5 and that he appeared to Cephas, and then to the Twelve.
6 Daarna is Hij gezien van meer dan vijfhonderd broeders op eenmaal, van welken het meren deel nog over is, en sommigen ook zijn ontslapen.
6 After that, he appeared to more than five hundred of the brothers and sisters at the same time, most of whom are still living, though some have fallen asleep.
7 Daarna is Hij gezien van Jakobus, daarna van al de apostelen.
7 Then he appeared to James, then to all the apostles,
8 En ten laatste van allen is Hij ook van mij, als van een ontijdig geborene, gezien.
8 and last of all he appeared to me also, as to one abnormally born.
9 Want ik ben de minste van de apostelen, die niet waardig ben een apostel genaamd te worden, daarom dat ik de Gemeente Gods vervolgd heb.
9 For I am the least of the apostles and do not even deserve to be called an apostle, because I persecuted the church of God.
10 Doch door de genade Gods ben ik, dat ik ben; en Zijn genade, die aan mij bewezen is, is niet ijdel geweest, maar ik heb overvloediger gearbeid dan zij allen; doch niet ik, maar de genade Gods, Die met mij is.
10 But by the grace of God I am what I am, and his grace to me was not without effect. No, I worked harder than all of them—yet not I, but the grace of God that was with me.

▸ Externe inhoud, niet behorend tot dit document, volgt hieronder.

-- ==== Sys2Proof/Machine/Fuller.lean ====
section
/-! DEFINITION. The fuller of each array and the slot coordinator of each crown (R101 to R107, R512), with the meanings of
the rows that belong to them. -/

namespace Sys2Proof.Machine

/-- The cycle, among the next `n` at a duty of `step` eighths, in which a row falls due (R102): the first whose credit has reached
one row. -/
def dueIn : Nat → Nat → Nat → Option Nat
  | 0, _, _ => none
  | n + 1, credit, step => if 8 ≤ credit then some 0 else (dueIn n (credit + step) step).map (· + 1)

/-- The cycle of the duty step in progress in which its next row falls due, from `cyc` on. -/
def Fuller.due (f : Fuller) : Option Nat := dueIn (6 - f.cyc) f.credit f.step

/-- The six cycles of the duty step schedule no further row. -/
def Fuller.stepOver (f : Fuller) : Bool := f.due.isNone

/-- Go on to a duty step of a ramp: the credit grows by the old duty in the cycles that were left (R102). -/
def Fuller.enter (f : Fuller) (step : Nat) : Fuller :=
  { f with step, credit := f.credit + (6 - f.cyc) * f.step, cyc := 0 }

/-- Cycles of a held duty until a row falls due (R104): the credit grows by the duty until it reaches one row. -/
def holdCredit : Nat → Nat → Nat → Nat
  | 0, credit, _ => credit
  | n + 1, credit, step => if credit ≥ 8 then credit else holdCredit n (credit + step) step

/-- Begin a granted ramp, from the next step up or down, with the credit that the array carries: one row's from idle, none from
full, and from a step that it holds what the ramp before left, grown by the duty in each of the `hold` cycles since the array's last
row or since the step began, whichever is later (R102, R104, R512). [DEDUCED: log entry 10] -/
def Fuller.begin (f : Fuller) (hold : Nat) : Fuller :=
  let credit := if f.step < 8 then holdCredit hold f.credit f.step else f.credit
  let f := { f with granted := false, fromIdle := false, credit, cyc := 0 }
  match f.phase with
  | .waitUp => { f with phase := .rampUp, step := f.step + 1 }
  | .waitDown => { f with phase := .rampDown, step := f.step - 1 }
  | _ => f

/-- Does the fuller schedule another row? In a ramp within the step in progress; at a duty that is held, as its credit comes
(R104). -/
def Fuller.mayIssue (f : Fuller) : Bool :=
  match f.phase with
  | .idle => false
  | .full | .hold => true
  | .rampUp | .rampDown => !f.stepOver
  | .waitUp | .waitDown => !f.fromIdle && (decide (0 < f.step) || decide (8 ≤ f.credit))

/-- One row issued under the schedule. -/
def Fuller.issue (f : Fuller) : Fuller :=
  match f.phase with
  | .rampUp | .rampDown =>
    match f.due with
    | some j => { f with cyc := f.cyc + j + 1, credit := f.credit + j * f.step - 8 + f.step }
    | none => f
  | .waitUp | .waitDown =>
    if f.step ≥ 8 then f else { f with credit := holdCredit 8 f.credit f.step - 8 + f.step }
  | _ => f

/-- The rows of a stream. -/
def StreamSt.rows (x : StreamSt) : Nat :=
  match x.cmd with
  | .stream _ _ _ _ _ _ _ rows .. => rows
  | _ => 0

def StreamSt.trans (x : StreamSt) : Bool :=
  match x.cmd with
  | .stream _ _ _ trans .. => trans == 1
  | _ => false

/-- The block of the transpose buffer that holds a STREAM's next row (R199). -/
def ArraySt.blockFor (a : ArraySt) (x : StreamSt) : Option FillBlock :=
  a.fill.find? fun b => b.ahead == (x.next == 0) && b.index == x.next / 64

/-- A work row is ready: a checked STREAM has rows left, its transpose block is filled, no DRAIN ahead of it still reads
a tile it adds to, and the array is not being preempted (R134, R200, R512). A STREAM whose first row has issued left
its queue before any DRAIN behind it, so only the first row waits. -/
def ArraySt.workReady (a : ArraySt) : Bool :=
  match a.stream with
  | none => false
  | some x =>
    !a.preempting && decide (x.next < x.rows) && (!x.trans || (a.blockFor x).isSome) &&
      (decide (0 < x.next) || (match a.drain with
        | some d => !x.tiles.contains d.tile
        | none => true))

/-- The counters of one array. -/
def cntWork (c : Nat) : Arr → Fld
  | .F => Reg.CRN_ARR_CNT_F_WORK (crownOf c) (localOf c)
  | .B => Reg.CRN_ARR_CNT_B_WORK (crownOf c) (localOf c)
def cntFill (c : Nat) : Arr → Fld
  | .F => Reg.CRN_ARR_CNT_F_FILL (crownOf c) (localOf c)
  | .B => Reg.CRN_ARR_CNT_B_FILL (crownOf c) (localOf c)
def cntStall (c : Nat) : Arr → Fld
  | .F => Reg.CRN_SWAP_STALL_F_STALL (crownOf c) (localOf c)
  | .B => Reg.CRN_SWAP_STALL_B_STALL (crownOf c) (localOf c)

/-- The fuller's side of a work row: hold ends, and a down-slot request that only waited is withdrawn (R103). -/
def State.fullerWork (s : State) (c : Nat) (a : Arr) : State :=
  let f := (s.arr c a).fuller
  match f.phase with
  | .hold => s.setFuller c a { f with phase := .full, held := 0 }
  | .waitDown =>
    if f.step ≥ 8 ∧ !f.granted then (s.withdraw c a).setFuller c a { f with phase := .full, held := 0 }
    else s.setFuller c a f.issue
  | _ => s.setFuller c a f.issue

/-- FILLER_ROW (R81, R101, R115): in a scheduled cycle without a work row. `delayed` says that a row is ready and that a bank of
the local SRAM delays it in this cycle. A SWAP that waits for the shadow counts the cycle (CRN_SWAP_STALL).
[DEDUCED: log entry 10] -/
def execFillerRow (array : ArrayId) (delayed : Bool) (s : State) : Result :=
  let ⟨core, arr⟩ := array
  if s.power.stopped then .next s else
  let a := s.arr core.val arr
  let f := a.fuller
  .next (if !f.mayIssue || (a.workReady && !delayed) then s
    else
      let s := s.incWrap (cntFill core.val arr)
      let s := if a.swapPending then s.incWrap (cntStall core.val arr) else s
      match f.phase with
      | .full => s.setFuller core.val arr { f with phase := .hold, held := 1 }
      | .hold => s.setFuller core.val arr { f with held := f.held + 1 }
      | _ => s.setFuller core.val arr f.issue)

/-- UP_SLOT_REQUEST (R104): a work row is ready for an idle array, or for one that ramps down and keeps its step. -/
def execUpSlotRequest (core : Core) (arr : Arr) (s : State) : Result :=
  if s.power.stopped then .next s else
  let a := s.arr core.val arr
  let f := a.fuller
  let urgent := match a.stream with
    | some x => x.thread == .U
    | none => false
  .next (if !a.workReady then s
    else match f.phase with
      | .idle => s.requestFromIdle core.val arr urgent
      | .rampDown => (s.setFuller core.val arr { f with phase := .waitUp }).requestSlot core.val arr true urgent
      | _ => s)

/-- DOWN_SLOT_REQUEST (R103): a full array has had no work row for HOLD cycles. -/
def execDownSlotRequest (core : Core) (arr : Arr) (s : State) : Result :=
  if s.power.stopped then .next s else
  let f := (s.arr core.val arr).fuller
  .next (if f.phase = .hold ∧ f.held ≥ (s.crown (crownOf core.val)).holdCycles then
      (s.setFuller core.val arr { f with phase := .waitDown, step := 8, held := 0 }).requestSlot core.val arr false false
    else s)

/-- Which requests one boundary grants: cores are counted against the quotas, urgent requests first, and released cores
wait for the boundary after LSTEP_N (R105, R107, R113). -/
def grants (held : List Nat) : List SlotReq → List Nat → List Nat → Nat → Nat → List SlotReq
  | [], _, _, _, _ => []
  | r :: rest, ups, downs, nu, nd =>
    if r.up then
      if held.contains r.core then grants held rest ups downs nu nd
      else if ups.contains r.core then r :: grants held rest ups downs nu nd
      else if ups.length < nu then r :: grants held rest (r.core :: ups) downs nu nd
      else grants held rest ups downs nu nd
    else
      if downs.contains r.core then r :: grants held rest ups downs nu nd
      else if downs.length < nd then r :: grants held rest ups (r.core :: downs) nu nd
      else grants held rest ups downs nu nd

/-- One grant: the ramp begins in the cycle after the boundary; that of the B-array of an up-slot for both arrays a boundary later
(R105, R106). -/
def State.grantOne (s : State) (both : Bool) (r : SlotReq) : State :=
  let f := (s.arr r.core r.arr).fuller
  (s.withdraw r.core r.arr).setFuller r.core r.arr { f with granted := true, later := r.up && both && r.arr == .B }

/-- A down-slot request whose array has a work row ready again is withdrawn, and the array stays full (R103). -/
def State.stayFull (s : State) (c : Nat) (a : Arr) : State :=
  let x := s.arr c a
  if x.fuller.phase = .waitDown ∧ 8 ≤ x.fuller.step ∧ !x.fuller.granted ∧ x.workReady then
    (s.withdraw c a).setFuller c a { x.fuller with phase := .full, held := 0 }
  else s

/-- The B-array of a grant for both has waited its boundary. -/
def State.noLongerLater (s : State) (c : Nat) : State :=
  let f := (s.arr c .B).fuller
  if f.later then s.setFuller c .B { f with later := false } else s

/-- SLOT_BOUNDARY (R103, R105 to R107, R113, R114, R398, R404): the configuration written since the last boundary is taken, and
requests are granted; the ramps begin with RAMP_STEP. `elapsed` says that 200 ns have passed since LSTEP_N was asserted.
[DEDUCED: log entry 10; DESIGN CHOICE: log entry 33] -/
def execSlotBoundary (n : Tower) (elapsed : Bool) (s : State) : Result :=
  if s.power.stopped then .next s else
  let s := (List.range 144).foldl (fun s l =>
    let c := 144 * n.val + l
    ((s.stayFull c .F).stayFull c .B).noLongerLater c) s
  let y := s.crown n.val
  let y := { y with
    upQuota := s.rd (Reg.CRN_FULLER_CFG_UP_QUOTA n.val)
    downQuota := s.rd (Reg.CRN_FULLER_CFG_DOWN_QUOTA n.val)
    holdCycles := s.rd (Reg.CRN_FULLER_CFG_HOLD n.val)
    released := if elapsed || !s.lstep then [] else y.released }
  let s := s.setCrown n.val y
  let order := y.requests.filter (·.urgent) ++ y.requests.filter (!·.urgent)
  let (s, rises) := s.dutyBoundary n.val
  -- no up-slot at a boundary where the duty rises (R398)
  let gs := grants y.released order [] [] (if rises then 0 else y.upQuota) y.downQuota
  .next (gs.foldl (fun s r =>
    s.grantOne (r.up && gs.any fun q => q.up && q.core == r.core && q.arr == .F) r) s)

/-- RAMP_STEP (R102, R104, R105): a granted ramp begins, or the rows of a step have issued and the duty moves one eighth; an array
that ramps down keeps its step while a work row is ready. `hold` is how many cycles have passed since the last row of a step that
was held before the ramp, or since that step began if it is later. [DEDUCED: log entry 10; DESIGN CHOICE: log entry 33] -/
def execRampStep (array : ArrayId) (hold : Fin 8) (s : State) : Result :=
  let ⟨core, arr⟩ := array
  if s.power.stopped then .next s else
  let a := s.arr core.val arr
  let f := a.fuller
  .next (if f.granted && !f.later then s.setFuller core.val arr (f.begin hold.val)
    else match f.phase with
    | .rampUp => if f.stepOver ∧ f.step < 8 then s.setFuller core.val arr (f.enter (f.step + 1)) else s
    | .rampDown =>
      if f.stepOver ∧ 0 < f.step ∧ !a.workReady then s.setFuller core.val arr (f.enter (f.step - 1))
      else s
    | _ => s)

/-- An array of a core has ramped up: LSTEP_N need not wait for the first ramp of the core any longer (R402). -/
def State.rampedUp (s : State) (c : Nat) : State :=
  let y := s.crown (crownOf c)
  if y.starting.contains c then s.setCrown (crownOf c) { y with starting := y.starting.filter (· != c) } else s

/-- RAMP_END (R102 to R104): the array is full after a ramp-up, idle after a ramp-down that no work row has ended. -/
def execRampEnd (core : Core) (arr : Arr) (s : State) : Result :=
  if s.power.stopped then .next s else
  let a := s.arr core.val arr
  let f := a.fuller
  .next (match f.phase with
    | .rampUp =>
      if f.stepOver ∧ f.step = 8 then
        (s.setFuller core.val arr { f with phase := .full, held := 0, credit := 0, cyc := 0 }).rampedUp core.val
      else s
    | .rampDown => if f.stepOver ∧ f.step = 0 ∧ !a.workReady then s.setFuller core.val arr {} else s
    | _ => s)

/-- What preemption does to the fuller in each of its states (R110, R512). The manual does not say whether the down-slot request
that a preemption makes ranks as one from urgent work (R105); it does here. [DESIGN CHOICE: log entry 10] -/
def State.preemptFuller (s : State) (c : Nat) (a : Arr) : State :=
  let f := (s.arr c a).fuller
  match f.phase with
  | .full | .hold => (s.setFuller c a { f with phase := .waitDown, step := 8, held := 0 }).requestSlot c a false true
  | .rampUp => (s.setFuller c a { f with phase := .waitDown }).requestSlot c a false true
  | .waitUp =>
    if f.fromIdle then (s.withdraw c a).setFuller c a {}
    else ((s.withdraw c a).setFuller c a { f with phase := .waitDown, granted := false, later := false }).requestSlot c a
      false true
  | .idle | .rampDown | .waitDown => s

end Sys2Proof.Machine
end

11 Hetzij dan ik, hetzij zijlieden, alzo prediken wij, en alzo hebt gij geloofd.
11 Whether, then, it is I or they, this is what we preach, and this is what you believed.
12 Indien nu Christus gepredikt wordt, dat Hij uit de doden opgewekt is, hoe zeggen sommigen onder u, dat er geen opstanding der doden is?
12 But if it is preached that Christ has been raised from the dead, how can some of you say that there is no resurrection of the dead?
13 En indien er geen opstanding der doden is, zo is Christus ook niet opgewekt.
13 If there is no resurrection of the dead, then not even Christ has been raised.
14 En indien Christus niet opgewekt is, zo is dan onze prediking ijdel, en ijdel is ook uw geloof.
14 And if Christ has not been raised, our preaching is useless and so is your faith.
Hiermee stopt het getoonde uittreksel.